The measured reactor currents in Fig. 12 were in reasonable agreement with model-predicted currents, but in each case, there was a section over the first 1500–2000 s for which high concentrations of I3 species, not considered in the model, were reduced. This can be explained when it is considered that the solutions were made in advance and used at least 12 h later, during which time atmospheric oxygen dissolved in the solution would have oxidised some iodide ions, producing a significant initial tri-iodide concentration. This would have been much greater than the steady-state concentrations obtained at the end of the experiments.

Fig. 12
figure 12

Comparison of predicted time-dependent reactor currents with experimental results for different cathode feeder potentials. a −0.1 V (SCE), b −0.2 V (SCE), c −0.3 V (SCE), and d −0.4 V (SCE). Experimental results for flow rates between 0.4–0.45 dm3 min−1

Figure 13 shows the time dependences of charge yields and specific electrical energy consumptions, calculated from model-predicted currents for the PtII to Pt0 reduction. These data exhibited the expected responses for a process in which the rates of the competing reactions were constant for each potential, whilst the platinum reduction rate decreased as the platinum concentration decayed. When the excess initial amounts of tri-iodide present in the solution were considered, these predictions were in good agreement with the experimental data for charge yields and specific electrical energy consumptions shown in Fig. 9, as illustrated by the overlaid data for the two extremes of feeder electrode potential.

Fig. 13
figure 13

Predictions of the time-dependent charge yield a and specific electrical energy consumption, b for the deposition of Pt from 2 dm−3 of 0.5 mM PtI6 2−, 4 M iodide solution in the reactor. Experimental results for feeder electrode potentials of −0.1 V (SCE) and −0.4 V (SCE) are also overlaid. Experimental results for flow rates between 0.4–0.45 dm3 min−1

4 Conclusions

An electrochemical reactor incorporating a circulating (graphite) particulate bed electrode was designed and developed, its performance characterised, and shown to be effective for the proposed platinum recovery process.
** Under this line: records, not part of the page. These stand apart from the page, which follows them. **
-- ==== Sys2Proof/Machine/Link.lean ====
section
/-! DEFINITION. The running link (chapter 2): control slots, flits, acknowledgement and replay, strand loss and wavelength
rotation. -/

namespace Sys2Proof.Machine

/-! ## Byte counters of R457 on links -/

/-- A 256 B slot on a sub-link: its share on each live strand, in units of 1/12 bit (log entry 20). dir 0 sent, 1 received. -/
def countSlot (k dir : Nat) (s : State) : State :=
  let qs := liveStrands s k
  each qs (fun q => countBytes (1024 + 2 * q + dir) (2048 * 12 / qs.length)) s

/-- A flit that is not NULL, on a port and VC. -/
def countFlit (k v dir : Nat) (s : State) : State :=
  countBytes (4096 + 2 * (8 * (k / 4) + v) + dir) 256 (countBytes (64 + 2 * (k / 4) + dir) 256 s)

/-! ## Control slots (R40) -/

/-- HEALTH as this end sees it: c present, and the wavelengths it receives cleanly. -/
def healthWord (s : State) (k : Nat) : BitVec 16 :=
  maskOf 16 ((strandPos s k).flatMap fun q =>
    let x := strandOf s q
    if x.cLost then [] else (4 * (q % 4)) :: ([1, 2, 3].filter fun w => bitOf x.clean w).map (4 * (q % 4) + ·))

/-- RET: strands retired and strands without c. -/
def retByte (s : State) (k : Nat) : Byte :=
  maskOf 8 (((strandPos s k).filter fun q => (strandOf s q).outOfUse).map (fun q => 4 + q % 4) ++
    ((strandPos s k).filter fun q => (strandOf s q).cLost).map (· % 4))

/-- The STATE a sub-link sends: what it asks for, or where it is (R65). -/
def stateSent (l : SubLink) : Nat := linkCode (l.lpWant.getD l.st)

/-- TS1 of strand q (R59); byte 4 says whether its sp is usable. -/
def ts1Msg (s : State) (q : Nat) : List Byte :=
  [1, 1, BitVec.ofNat 8 (q % 4), (portOf s (q / 4)).breakout.setWidth 8, BitVec.ofNat 8 (b2n (!bitOf (strandOf s q).released 3))]

/-- What strand q of sub-link k sends in TRAIN: TS1 while the strand or its sub-link is in the first steps of training (R58), else the
sub-link's message. -/
def trainSent (s : State) (k q : Nat) : List Byte :=
  let x := strandOf s q
  let early (st : LinkSt) : Bool := match st with | .clock | .eq | .align => true | _ => false
  if x.alone || early x.st || early (linkOf s k).st then ts1Msg s q else (linkOf s k).train

/-- The bytes of a control slot on one lane (R40). -/
def slotBytes (s : State) (k q lane : Nat) : List Byte :=
  let l := linkOf s k
  let body := bytesBE 8 0xA5C30FF0E1963C5A ++ [BitVec.ofNat 8 (4 * (q % 4) + lane), BitVec.ofNat 8 (stateSent l)] ++
    bytesBE 2 l.csc.toNat ++ bytesBE 3 (l.rxSeq - 1).toNat ++ [if l.nakPend then 1 else 0] ++
    (List.range 8).flatMap (fun v => bytesBE 2 (tget 0 (credShown s k) v).toNat) ++ bytesBE 2 (healthWord s k).toNat ++
    [(strandOf s q).rot, retByte s k] ++ sub (trainSent s k q) 0 64 ++ List.replicate 148 0
  body ++ bytesBE 8 (crc64 body).toNat

/-- May control slots run on a sub-link's strands in use? Not while its transmitter is dark or in electrical idle; in DOZE only for the
handshake of Dark (R58, R65). -/
def slotsRun (l : SubLink) : Bool :=
  match l.st with
  | .clock | .eq | .align | .config | .assign | .register | .active | .quarantine => true
  | .idle => !l.idleTx
  | .doze => l.lpWant.isSome
  | .down | .dark => false

/-- The strands that carry slots, each from EQ on (R58): those in use, and those training alone (R54). -/
def slotStrands (s : State) (k : Nat) : List Nat :=
  (strandPos s k).filter fun q => let x := strandOf s q
    !x.cLost && (match x.st with | .down | .dark | .clock => false | _ => true) && (x.alone || (!x.outOfUse && slotsRun (linkOf s k)))

/-- The CRC bits that an armed injection inverts on a port's transmitter (R423, R424): checker 0 flits, 1 control slots. -/
def injectCrc (p chk : Nat) (s : State) : BitVec 16 × State :=
  match injFire 0 p chk s with
  | (some w, s) => (w.setWidth 16, s)
  | (none, s) => (0, s)

/-- Invert low bits of the CRC-64 that ends a slot. -/
def invertCrc (x : BitVec 16) (bs : List Byte) : List Byte :=
  if x = 0 then bs else bs.take 254 ++ bytesBE 2 (BitVec.ofNat 16 (be bs 254 2) ^^^ x).toNat

/-- A flit leaves on a sub-link. -/
def sendFlit (k : Nat) (f : Flit) (s : State) : State :=
  let (x, s) := injectCrc (k / 4) 0 s
  emit (.flit k f x) s

/-- A control slot has gone: a rotation request it carried is with the partner (R55). -/
def rotSent (x : StrandSt) : StrandSt := if x.rotating.isSome && x.rotStage == 0 then { x with rotStage := 1 } else x

/-- A credit return waits for the next control slot (R46, R65). -/
def creditPending (s : State) (k : Nat) : Bool := credShown s k != (linkOf s k).credSent

/-- One control slot on every lane of a sub-link, with the next CSC (R39, R40); in ACTIVE what TRAIN still carries goes once (log entry 108). -/
def sendSlots (k : Nat) (s : State) : State :=
  let s := modLink k (fun l => { l with csc := l.csc + 1 }) s
  let c := credShown s k
  let owed := creditPending s k
  let s := each (slotStrands s k) (fun q a => each (lanesOf a q) (fun lane a =>
    let (x, a) := injectCrc (k / 4) 1 a
    countBytes (1024 + 2 * q) (2048 * 12) (emit (.slot q lane (invertCrc x (slotBytes a k q lane))) a)) a) s
  let s := each (slotStrands s k) (fun q => modStrand q rotSent) s
  modLink k (fun l => { l with nakPend := false, credSent := c, train := if l.st = .active then [] else l.train,
                               emptyAt := if owed && l.replay.isEmpty then s.clock else l.emptyAt }) s

/-- CONTROL_SLOT_SEND (R39, R40). -/
def execControlSlotSend (p : Port) (s : Strand) (st : State) : Outcome :=
  let k := subKey st p s
  .next <| if portOn st p && !(slotStrands st k).isEmpty then sendSlots k st else st

/-- Does a strand run on d0 alone (R37, R68)? -/
def d0Strand (s : State) (q : Nat) : Bool := bitOf (portOf s (q / 4)).d0Only (q % 4) && (strandsIn s (q / 4) (q % 4)).length == 1

/-- The spare that a lane of a strand may move to (R37, R56): sp, or on a D0_ONLY strand d1 first. -/
def spareFor (s : State) (q : Nat) : Option Nat :=
  let x := strandOf s q
  let used w := x.wl0.toNat = w || x.wl1.toNat = w
  let d0 := d0Strand s q
  (if d0 then [2, 3] else [3]).find? fun w => !used w && !bitOf x.released w

/-- The lanes of a strand that begins to train (R31, R37): d0 and d1 on their own wavelengths, on a spare where theirs is released for good, none
where no spare is left (R56). -/
def startLanes (d0 : Bool) (x : StrandSt) : StrandSt :=
  let sp : BitVec 2 := if bitOf x.released 3 then 0 else 3
  let w0 : BitVec 2 := if !bitOf x.released 1 then 1 else if d0 && !bitOf x.released 2 then 2 else sp
  let w1 : BitVec 2 := if d0 then 0 else if !bitOf x.released 2 then 2 else if w0 = 3 then 0 else sp
  { x with wl0 := w0, wl1 := w1, rotating := none, rotStage := 0, recal := none, rot := 0, clean := 0, due := [], misses := 0 }

/-- The wavelengths of a strand that has aligned: all that are not released (R58). -/
def aligned (x : StrandSt) : BitVec 4 := maskOf 4 ([1, 2, 3].filter fun w => !bitOf x.released w)

/-- The wavelength that carries a lane now, 0 none. -/
def laneWl (x : StrandSt) (lane : Nat) : Nat := if lane = 0 then x.wl0.toNat else x.wl1.toNat

/-- Put a lane on a wavelength. -/
def setLane (x : StrandSt) (lane w : Nat) : StrandSt :=
  if lane = 0 then { x with wl0 := BitVec.ofNat 2 w } else { x with wl1 := BitVec.ofNat 2 w }

/-- The partner's rotation request: move the lane it names onto the spare, or back (R55). -/
def rotateTx (k : Nat) (rot : Byte) (s : State) : State :=
  let q := 4 * (k / 4) + fld rot 4 2
  let w := fld rot 2 2
  let x := strandOf s q
  if !decide (q ∈ strandPos s k) || x.outOfUse then s
  else match fld rot 6 2 with
    | 1 =>
      match [0, 1].find? (fun lane => laneWl x lane = w && w ≠ 0), spareFor s q with
      | some lane, some sp => portCnt (k / 4) 0x11C 1 (modStrand q (fun x => setLane x lane sp) s)
      | _, _ => s
    | 2 =>
      let lane := w - 1
      if (w = 1 ∨ w = 2) ∧ laneWl x lane ≠ w ∧ laneWl x lane ≠ 0 then
        portCnt (k / 4) 0x11C 1 (modStrand q (fun x => setLane x lane w) s)
      else s
    | _ => s

/-- The lane that a strand rotates takes its new wavelength and the old one is released (R55); the spare may have been released since. -/
def rotateLane (q : Nat) (lane : Fin 2) (s : State) : State :=
  let x := strandOf s q
  let old := laneWl x lane
  let clear (x : StrandSt) : StrandSt := { x with rotating := none, rotStage := 0, rot := 0 }
  match (if fld x.rot 6 2 = 2 then some (lane.val + 1) else spareFor s q) with
  | some t => portCnt (q / 4) 0x11C 1 (modStrand q (fun x => clear { setLane x lane t with clean := if old = 3 then x.clean else setBit x.clean old false }) s)
  | none => modStrand q clear s

/-- This end's own rotations on a control slot of the partner (R55): from the first one after the request the partner copies the lane onto
the spare, and at the one after that this end takes the lane from there (log entry 109). -/
def rotateDone (k : Nat) (s : State) : State :=
  each (strandPos s k) (fun q s =>
    let x := strandOf s q
    match x.rotating, x.rotStage with
    | some _, 1 => modStrand q (fun x => { x with rotStage := 2 }) s
    | some lane, 2 => rotateLane q lane s
    | _, _ => s) s

/-- Nothing waits to be sent on a sub-link: no flit, no replay, no packet in its queues (R65, R67). -/
def nothingToSend (s : State) (k : Nat) : Bool :=
  (linkOf s k).txq.isEmpty && (linkOf s k).replay.isEmpty && (linkOf s k).resend.isEmpty &&
    (List.range 8).all fun q => (queueOf s (8 * k + q)).ents.isEmpty

/-- Both directions enter Doze (R65). -/
def enterDoze (k : Nat) (s : State) : State :=
  let s := each (liveStrands s k) (fun q s => emit (.light q .dim) (modStrand q (fun x => { x with light := .dim }) s)) s
  modLink k (fun l => { l with lpWant := none, idleTx := false }) (linkTo k .doze s)

/-- Both directions enter Dark (R65): no light is sent or seen, service ends, and with it the registration (R70, R100). -/
def enterDark (k : Nat) (s : State) : State :=
  let s := each (strandPos s k) (fun q s => emit (.light q .dark) (modStrand q (fun x => { x with light := .dark, cLost := true }) s)) s
  endService k .dark .none s

/-- Is the device entering Hold, which takes every port to Dark (R446, R449)? -/
def toHold (s : State) : Bool := s.pwr.busy && s.pwr.target == .hold && s.pwr.single.isNone

/-- Is Dark to follow Doze on a sub-link: in the entry to Hold, or with its engine being switched off (R446, R450)? -/
def darkDue (s : State) (k : Nat) : Bool :=
  (portOf s (k / 4)).darkEn && (toHold s || (s.pwr.busy && s.pwr.single == some (k / 48)))

/-- The acknowledgement of a low-power request that this end has not made itself: one control slot with the STATE agreed to (R65). -/
def ackLow (k : Nat) (st : LinkSt) (s : State) : State :=
  if (linkOf s k).lpWant = some st then s else sendSlots k (modLink k (fun l => { l with lpWant := some st }) s)

/-- The low-power handshake on the partner's STATE (R65, R67). -/
def lowPower (k : Nat) (s : State) : State :=
  let l := linkOf s k
  match l.st, l.peerSt.toNat with
  | .active, 10 | .idle, 10 =>
    if nothingToSend s k then
      let s := enterDoze k (ackLow k .doze s)
      iff (darkDue s k) (modLink k fun l => { l with lpWant := some .dark }) s
    else modLink k (fun l => { l with lpWant := none }) s
  | .doze, 1 => if l.lpWant = some .dark ∨ (portOf s (k / 4)).darkEn then enterDark k (ackLow k .dark s) else s
  | _, _ => s

/-- The acknowledgement of a control slot: flits up to ACK leave the replay buffer (R49, R50), which may empty it. -/
def ackFlits (ack : BitVec 24) (now : Nat) (l : SubLink) : SubLink :=
  let left := l.replay.filter (fun f => !seqGe ack f.seq)
  { l with replay := left, resend := l.resend.filter (fun f => !seqGe ack f.seq), emptyAt := if left.isEmpty && !l.replay.isEmpty then now else l.emptyAt }

/-- The deadlines of a strand that a clean control slot on one of its lanes meets (R52): those of the flits up to ACK. -/
def meetDue (ack : BitVec 24) (x : StrandSt) : StrandSt :=
  let left := x.due.filter (fun d => !seqGe ack d.1)
  { x with due := left, misses := if left.length < x.due.length then 0 else x.misses }

/-- CRED of a control slot: the differences are added to the credits held (R46). -/
def takeCred (cred : List (BitVec 16)) (l : SubLink) : SubLink :=
  (List.range 8).foldl (fun l v =>
    let c := cred.getD v 0
    { l with credHeld := tset 0 l.credHeld v (tget 0 l.credHeld v + (c - tget 0 l.credSeen v).toNat), credSeen := tset 0 l.credSeen v c }) l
I3 species were generated anodically to dissolve Pt in an external reactor as PtI6 2− ions, coupled to their cathodic electrodeposition from neutral aqueous 4 M KI solutions, typically depleting solutions from 68,700 to 170 ppb in 5 h. A reactor model based on the Newman–Tobias porous electrode model was developed, written in Maple™ code, that predicted successfully the progressive switch between kinetic and mass transport control with decreasing cathode feeder potential.

The morphologies of the Pt deposits produced were coherent and adherent, even when deposited under mass transport control, probably due to the mechanical interactions between particles. Scanning electron micrographs showed that deposit morphologies transitioned from a smooth plate-like deposit to a rougher textured deposit as the deposition was changed from a kinetically to transport-limited process, by decreasing the feeder electrode potential.

The model and the experimental results both showed that the reactor could be operated with charge yields of ca. 45 %, corresponding to specific electrical energy consumptions of ca. 1.0 kW h kg−1 Pt. Hence, the corresponding electrical energy costs were clearly insignificant compared with the value of the metal recovered, but may be important in the trade-off between overall process costs and recovery rate. Therefore, the exact optimal conditions would depend exactly on the design objectives, but it is clear that pumping rates would need to be carefully controlled to the minimum required to achieve successful circulation as any increase has little positive affect.